A loss of A and B antigens is observed in most types of carcinomas, such as carcinomas from the buccal epithelium, stomach, proximal colon, pancreas, larynx, lung, endometrium, ovary, prostate, urinary bladder, and breast. However, these antigens appear on carcinomas derived from some tissues where they are normally not present, such as the colorectal epithelium, liver parenchyme, and thyroid. The loss of A and B antigens is associated with a poor prognosis in carcinomas of the lung, urinary bladder, and head and neck. Inversely, in the case of colorectal carcinomas, it is their presence that is a sign of unfavorable outcome (4). In addition, a higher incidence of various types of carcinomas is observed for blood group A and B individuals compared with blood group O individuals (5, 6, 7, 8, 9,10, 11, 12,13).

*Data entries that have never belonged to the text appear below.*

-- ==== Sys2Proof/Word.lean ====
section
/-! DEFINITION. The widths of the block's values (00_scope.md R11) and subtraction of timestamps (R12). -/

namespace Sys2Proof

/-- `u8`: an address, a command, a complement. -/
abbrev Byte := BitVec 8

/-- `u32`: the payload as decoded. -/
abbrev Payload := BitVec 32

/-- `u64`: a timestamp or a duration in microseconds, as a word carries it (30_encoding.md R74). How many of its bits the
block keeps is the parameter `TS_WIDTH` of R8, `Config.tsWidth`. -/
abbrev Timestamp := BitVec 64

/-- The 68-bit transaction word `in_word[67:0]` (30_encoding.md R70). -/
abbrev InWord := BitVec 68

/-- `a − b` on timestamps and durations: `(a − b) mod 2^64` (R12). -/
abbrev sub64 (a b : Timestamp) : Timestamp := a - b

end Sys2Proof
end

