-- ==== Sys2Proof/Machine/IdleDetector.lean ====
section
/-! DEFINITION. IdleDetector: the TICK transaction and the decode cycle it runs (41_idle_decode.md section 1). -/

namespace Sys2Proof.Machine

/-- `gap > IDLE_THRESHOLD` with `gap = now − last_ts` modulo 2^TS_WIDTH, strict (R121, R123). -/
def State.isIdleAt (c : Config) (s : State) (now : Timestamp) : Bool :=
  decide (c.idleThreshold < (tsSub c now s.lastTs).toNat)

/-- The decode cycle: snapshot, clear whatever the outcome, decode, conclude, in one atomic update (R122). -/
def decodeCycle (c : Config) (s : State) : StepOutcome :=
  match s.snapshot with
  | .ok snap => .next (conclude c (frameDecode c snap) s.logClear)
  | .error f => .fault f

/-- TICK under the parameters `c` (R121). -/
def tick (c : Config) (now : Timestamp) (s : State) : StepOutcome :=
  if s.logLen = 0 then .next s.noEvent
  else if ¬ s.isIdleAt c now then .next s.noEvent
  else decodeCycle c s

/-- TICK on this hardware. -/
def execTick (now : Timestamp) (s : State) : StepOutcome := tick Config.hw now s

end Sys2Proof.Machine
end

Transfection of the A or B enzymes’ cDNA or selection of A-positive subpopulations of human colorectal carcinoma cell lines showed that the presence of the A and B antigens was associated with a reduced motility on matrigel. These observations may explain why the loss of A and B antigens is associated with a bad prognosis in some types of carcinomas because the A and B antigens would decrease the cells metastatic potential. However, they cannot account for the increased frequency of cancers in blood group A and B individuals or for the meaning of the appearance of A and B antigens from the early stages of colorectal carcinoma development.[1]

Abstracts

Blood group antigens as tumor markers, parasitic/bacterial/viral receptors, and their association with immunologically important proteins

Immunol Invest. 1995 Jan-Feb;24(1-2):213-32.

Garratty G.

Research Department, American Red Cross Blood Services, Los Angeles, CA 90006, USA.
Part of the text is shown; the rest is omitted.